theorem execRelockStep_only (s : State) : ∃ st', execRelockStep s = .next st' ∧ s.onlyChanges st' (([.out, .xfers, .lines, .inj, .evts, .relock, .hdr 0x30, .now, .tick, .clock, .pps, .tports, .redNodes, .engines, .ftab, .cmds, .ringQ, .word 0x40 0x6C, .mbox, .svcNotices, .hdr 0x40, .gens, .jobs, .staged, .recs, .hdr 0x58, .waves, .regs 0x08, .snuff, .hdr 0x61, .geyser, .grid, .word 0x02 0x58, .probes, .kats, .profiles, .power, .activity, .regs 0x93, .regs 0x91, .regs 0x38, .violations, .ports, .suspects, .hdr 0x28, .hdr 0x12, .spares, .hdr 0x10, .clusters, .snap] : List Part) ++ ([.heldRecs, .taint, .watch, .word 0x28 0x98, .kernels, .redInputs, .cores, .rails, .regions, .word 0x20 0x54, .meas, .snaps, .hdr 0x18, .mirror, .replicas, .drift, .hdr 0x48, .droops, .pkg, .rings, .bcasts, .regs 0x18] : List Part)) := by
  refine ⟨_, rfl, only_start fun hL h0 => ?_⟩
  refine settle_only (names_of_subset (by simp)) ?_
  repeat' first
    | with_reducible first
      | exact h0
      | assumption
    | (refine names_trans hL ?_
       try simp only [keyTypes, Nat.reduceMod]
       decide)
    | (refine names_trans hL ?_
       try simp only [keyTypes, Nat.reduceMod]
       refine names_trans (names_of_subset ?_) names_regs_word
       simp
       done)
    | (refine names_trans hL ?_
       refine names_trans (names_of_subset ?_) names_port_word
       simp
       done)
    | with_reducible first
      | refine names_cons ?_ ?_
      | refine only_ite ?_ ?_
      | refine only_ite_snd ?_ ?_
      | refine only_ite_fst ?_ ?_
      | refine evtDrop_only (hL := ?_) (ho := ?_)
      | refine sampleStep_only (hL := ?_) (ho := ?_)
      | refine relockDone_only (hL := ?_) (ho := ?_)
      | refine relockOwn_only (hL := ?_) (ho := ?_)
    | split
    | (with_reducible refine modTime_only (z := [.evts, .relock, .clock, .pps, .tports]) ?_ ?_ ?_ ?_ ?_ ?_ ?_
       · refine names_trans hL ?_
         first | decide | (refine names_of_subset ?_; simp; done)
       iterate 5 · first | with_reducible rfl | (intro _; with_reducible rfl) | exact fun h => not_free h rfl | (intro _; dsimp only; split <;> rfl) | exact rfl | exact fun _ => rfl)
    | dsimp only

theorem execPpsInEdge_only (ts : Nat) (s : State) : ∃ st', execPpsInEdge ts s = .next st' ∧ s.onlyChanges st' (([.out, .xfers, .lines, .inj, .now, .pps, .cmds, .tick, .clock, .tports, .redNodes, .engines, .ftab, .evts, .ringQ, .word 0x40 0x6C, .mbox, .svcNotices, .hdr 0x40, .gens, .jobs, .staged, .recs, .hdr 0x58, .waves, .regs 0x08, .snuff, .hdr 0x61, .geyser, .grid, .relock, .word 0x02 0x58, .probes, .kats, .profiles, .power, .activity, .regs 0x93, .regs 0x91, .regs 0x38, .violations, .ports, .suspects, .hdr 0x28, .hdr 0x12, .spares, .hdr 0x10, .clusters, .snap, .heldRecs] : List Part) ++ ([.taint, .watch, .word 0x28 0x98, .kernels, .redInputs, .cores, .rails, .regions, .word 0x20 0x54, .meas, .snaps, .hdr 0x18, .mirror, .replicas, .drift, .hdr 0x48, .droops, .pkg, .rings, .hdr 0x30, .regs 0x18] : List Part)) := by
  refine ⟨_, rfl, only_start fun hL h0 => ?_⟩
  refine settle_only (names_of_subset (by simp)) ?_
  repeat' first
    | with_reducible first
      | exact h0
      | assumption
    | (refine names_trans hL ?_
       try simp only [keyTypes, Nat.reduceMod]
       decide)
    | (refine names_trans hL ?_
       try simp only [keyTypes, Nat.reduceMod]
       refine names_trans (names_of_subset ?_) names_regs_word
       simp
       done)
    | (refine names_trans hL ?_
       refine names_trans (names_of_subset ?_) names_port_word
       simp
       done)
    | with_reducible first
      | refine names_cons ?_ ?_
      | refine only_ite ?_ ?_
      | refine only_ite_snd ?_ ?_
      | refine only_ite_fst ?_ ?_
      | refine advanceTo_only (hL := ?_) (ho := ?_)
      | refine endWait_only (hL := ?_) (ho := ?_)
      | refine timeSetAt_only (hL := ?_) (ho := ?_)
      | refine ppsSample_only (hL := ?_) (ho := ?_)
    | split
    | (with_reducible refine modTime_only (z := [.pps, .clock, .tports, .evts, .relock]) ?_ ?_ ?_ ?_ ?_ ?_ ?_
       · refine names_trans hL ?_
         first | decide | (refine names_of_subset ?_; simp; done)
       iterate 5 · first | with_reducible rfl | (intro _; with_reducible rfl) | exact fun h => not_free h rfl | (intro _; dsimp only; split <;> rfl) | exact rfl | exact fun _ => rfl)
    | (with_reducible refine only_pkg (z := [.pkg]) ?_ ?_ ?_
       · refine names_trans hL ?_
         first | decide | (refine names_of_subset ?_; simp; done)
       iterate 1 · first | with_reducible rfl | (intro _; with_reducible rfl) | exact fun h => not_free h rfl | (intro _; dsimp only; split <;> rfl) | exact rfl | exact fun _ => rfl)
    | dsimp only

theorem execBcast_only (port : Nat) (b : Bcast) (s : State) : ∃ st', execBcast port b s = .next st' ∧ s.onlyChanges st' [.out, .xfers, .lines, .inj, .snuff, .hdr 0x61, .word 0x40 0x50, .hdr 0x40, .bcasts, .mbox, .evts, .grid, .clock, .relock, .hdr 0x48, .waves, .staged, .recs, .hdr 0x58, .jobs, .gens, .verify, .ringQ, .word 0x40 0x6C, .svcNotices, .cmds, .word 0x08 0x110, .word 0x08 0x10C, .word 0x08 0x108, .word 0x08 0x104, .word 0x08 0x100, .hdr 0x12, .spares] := by
  refine ⟨_, rfl, only_start fun hL h0 => ?_⟩
  refine settle_only (names_of_subset (by simp)) ?_
  repeat' first
    | with_reducible first
      | exact h0
      | assumption
    | (refine names_trans hL ?_
       try simp only [keyTypes, Nat.reduceMod]
       decide)
    | with_reducible first
      | refine names_cons ?_ ?_
      | refine only_ite ?_ ?_
      | refine only_ite_snd ?_ ?_
      | refine only_ite_fst ?_ ?_
      | refine markerTake_only (hL := ?_) (ho := ?_)
      | refine bcastTake_only (hL := ?_) (h_act := fun u x1 hu => ?_) (ho := ?_)
      | refine actAll_only (hL := ?_) (ho := ?_)
    | split
    | dsimp only

/-! Loop -/

theorem execNop_only (c : CmdIn) (s : State) : ∃ st', execNop c s = .next st' ∧ s.onlyChanges st' [.out, .xfers, .lines, .inj, .cmds, .power, .bpwr, .word 0x50 0x54, .activity, .host, .tap, .regs 0x08, .hdr 0x08] := by
  refine ⟨_, rfl, only_start fun hL h0 => ?_⟩
  refine settle_only (names_of_subset (by simp)) ?_
  repeat' first
    | with_reducible first
      | exact h0
      | assumption
    | (refine names_trans hL ?_
       try simp only [keyTypes, Nat.reduceMod]
       decide)
    | (refine names_trans hL ?_
       try simp only [keyTypes, Nat.reduceMod]
       refine names_trans (names_of_subset ?_) names_regs_word
       simp
       done)
    | with_reducible first
      | refine names_cons ?_ ?_
      | refine only_ite ?_ ?_
      | refine only_ite_snd ?_ ?_
      | refine only_ite_fst ?_ ?_
      | refine runCmd_only (hL := ?_) (h_effect := fun u hu => ?_) (ho := ?_)
      | refine ok_only (hL := ?_) (ho := ?_)
    | split
    | dsimp only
=====
WORK TASK: What you return must match the records exactly, down to the last line.

ANSWER BOX:
theorem execRelockStep_only (s : State) : ∃ st', execRelockStep s = .next st' ∧ s.onlyChanges st' (([.out, .xfers, .lines, .inj, .evts, .relock, .hdr 0x30, .now, .tick, .clock, .pps, .tports, .redNodes, .engines, .ftab, .cmds, .ringQ, .word 0x40 0x6C, .mbox, .svcNotices, .hdr 0x40, .gens, .jobs, .staged, .recs, .hdr 0x58, .waves, .regs 0x08, .snuff, .hdr 0x61, .geyser, .grid, .word 0x02 0x58, .probes, .kats, .profiles, .power, .activity, .regs 0x93, .regs 0x91, .regs 0x38, .violations, .ports, .suspects, .hdr 0x28, .hdr 0x12, .spares, .hdr 0x10, .clusters, .snap] : List Part) ++ ([.heldRecs, .taint, .watch, .word 0x28 0x98, .kernels, .redInputs, .cores, .rails, .regions, .word 0x20 0x54, .meas, .snaps, .hdr 0x18, .mirror, .replicas, .drift, .hdr 0x48, .droops, .pkg, .rings, .bcasts, .regs 0x18] : List Part)) := by
  refine ⟨_, rfl, only_start fun hL h0 => ?_⟩
  refine settle_only (names_of_subset (by simp)) ?_
  repeat' first
    | with_reducible first
      | exact h0
      | assumption
    | (refine names_trans hL ?_
       try simp only [keyTypes, Nat.reduceMod]
       decide)
    | (refine names_trans hL ?_
       try simp only [keyTypes, Nat.reduceMod]
       refine names_trans (names_of_subset ?_) names_regs_word
       simp
       done)
    | (refine names_trans hL ?_
       refine names_trans (names_of_subset ?_) names_port_word
       simp
       done)
    | with_reducible first
      | refine names_cons ?_ ?_
      | refine only_ite ?_ ?_
      | refine only_ite_snd ?_ ?_
      | refine only_ite_fst ?_ ?_
      | refine evtDrop_only (hL := ?_) (ho := ?_)
      | refine sampleStep_only (hL := ?_) (ho := ?_)
      | refine relockDone_only (hL := ?_) (ho := ?_)
      | refine relockOwn_only (hL := ?_) (ho := ?_)
    | split
    | (with_reducible refine modTime_only (z := [.evts, .relock, .clock, .pps, .tports]) ?_ ?_ ?_ ?_ ?_ ?_ ?_
       · refine names_trans hL ?_
         first | decide | (refine names_of_subset ?_; simp; done)
       iterate 5 · first | with_reducible rfl | (intro _; with_reducible rfl) | exact fun h => not_free h rfl | (intro _; dsimp only; split <;> rfl) | exact rfl | exact fun _ => rfl)
    | dsimp only

theorem execPpsInEdge_only (ts : Nat) (s : State) : ∃ st', execPpsInEdge ts s = .next st' ∧ s.onlyChanges st' (([.out, .xfers, .lines, .inj, .now, .pps, .cmds, .tick, .clock, .tports, .redNodes, .engines, .ftab, .evts, .ringQ, .word 0x40 0x6C, .mbox, .svcNotices, .hdr 0x40, .gens, .jobs, .staged, .recs, .hdr 0x58, .waves, .regs 0x08, .snuff, .hdr 0x61, .geyser, .grid, .relock, .word 0x02 0x58, .probes, .kats, .profiles, .power, .activity, .regs 0x93, .regs 0x91, .regs 0x38, .violations, .ports, .suspects, .hdr 0x28, .hdr 0x12, .spares, .hdr 0x10, .clusters, .snap, .heldRecs] : List Part) ++ ([.taint, .watch, .word 0x28 0x98, .kernels, .redInputs, .cores, .rails, .regions, .word 0x20 0x54, .meas, .snaps, .hdr 0x18, .mirror, .replicas, .drift, .hdr 0x48, .droops, .pkg, .rings, .hdr 0x30, .regs 0x18] : List Part)) := by
  refine ⟨_, rfl, only_start fun hL h0 => ?_⟩
  refine settle_only (names_of_subset (by simp)) ?_
  repeat' first
    | with_reducible first
      | exact h0
      | assumption
    | (refine names_trans hL ?_
       try simp only [keyTypes, Nat.reduceMod]
       decide)
    | (refine names_trans hL ?_
       try simp only [keyTypes, Nat.reduceMod]
       refine names_trans (names_of_subset ?_) names_regs_word
       simp
       done)
    | (refine names_trans hL ?_
       refine names_trans (names_of_subset ?_) names_port_word
       simp
       done)
    | with_reducible first
      | refine names_cons ?_ ?_
      | refine only_ite ?_ ?_
      | refine only_ite_snd ?_ ?_
      | refine only_ite_fst ?_ ?_
      | refine advanceTo_only (hL := ?_) (ho := ?_)
      | refine endWait_only (hL := ?_) (ho := ?_)
      | refine timeSetAt_only (hL := ?_) (ho := ?_)
      | refine ppsSample_only (hL := ?_) (ho := ?_)
    | split
    | (with_reducible refine modTime_only (z := [.pps, .clock, .tports, .evts, .relock]) ?_ ?_ ?_ ?_ ?_ ?_ ?_
       · refine names_trans hL ?_
         first | decide | (refine names_of_subset ?_; simp; done)
       iterate 5 · first | with_reducible rfl | (intro _; with_reducible rfl) | exact fun h => not_free h rfl | (intro _; dsimp only; split <;> rfl) | exact rfl | exact fun _ => rfl)
    | (with_reducible refine only_pkg (z := [.pkg]) ?_ ?_ ?_
       · refine names_trans hL ?_
         first | decide | (refine names_of_subset ?_; simp; done)
       iterate 1 · first | with_reducible rfl | (intro _; with_reducible rfl) | exact fun h => not_free h rfl | (intro _; dsimp only; split <;> rfl) | exact rfl | exact fun _ => rfl)
    | dsimp only

theorem execBcast_only (port : Nat) (b : Bcast) (s : State) : ∃ st', execBcast port b s = .next st' ∧ s.onlyChanges st' [.out, .xfers, .lines, .inj, .snuff, .hdr 0x61, .word 0x40 0x50, .hdr 0x40, .bcasts, .mbox, .evts, .grid, .clock, .relock, .hdr 0x48, .waves, .staged, .recs, .hdr 0x58, .jobs, .gens, .verify, .ringQ, .word 0x40 0x6C, .svcNotices, .cmds, .word 0x08 0x110, .word 0x08 0x10C, .word 0x08 0x108, .word 0x08 0x104, .word 0x08 0x100, .hdr 0x12, .spares] := by
  refine ⟨_, rfl, only_start fun hL h0 => ?_⟩
  refine settle_only (names_of_subset (by simp)) ?_
  repeat' first
    | with_reducible first
      | exact h0
      | assumption
    | (refine names_trans hL ?_
       try simp only [keyTypes, Nat.reduceMod]
       decide)
    | with_reducible first
      | refine names_cons ?_ ?_
      | refine only_ite ?_ ?_
      | refine only_ite_snd ?_ ?_
      | refine only_ite_fst ?_ ?_
      | refine markerTake_only (hL := ?_) (ho := ?_)
      | refine bcastTake_only (hL := ?_) (h_act := fun u x1 hu => ?_) (ho := ?_)
      | refine actAll_only (hL := ?_) (ho := ?_)
    | split
    | dsimp only

/-! Loop -/

theorem execNop_only (c : CmdIn) (s : State) : ∃ st', execNop c s = .next st' ∧ s.onlyChanges st' [.out, .xfers, .lines, .inj, .cmds, .power, .bpwr, .word 0x50 0x54, .activity, .host, .tap, .regs 0x08, .hdr 0x08] := by
  refine ⟨_, rfl, only_start fun hL h0 => ?_⟩
  refine settle_only (names_of_subset (by simp)) ?_
  repeat' first
    | with_reducible first
      | exact h0
      | assumption
    | (refine names_trans hL ?_
       try simp only [keyTypes, Nat.reduceMod]
       decide)
    | (refine names_trans hL ?_
       try simp only [keyTypes, Nat.reduceMod]
       refine names_trans (names_of_subset ?_) names_regs_word
       simp
       done)
    | with_reducible first
      | refine names_cons ?_ ?_
      | refine only_ite ?_ ?_
      | refine only_ite_snd ?_ ?_
      | refine only_ite_fst ?_ ?_
      | refine runCmd_only (hL := ?_) (h_effect := fun u hu => ?_) (ho := ?_)
      | refine ok_only (hL := ?_) (ho := ?_)
    | split
    | dsimp only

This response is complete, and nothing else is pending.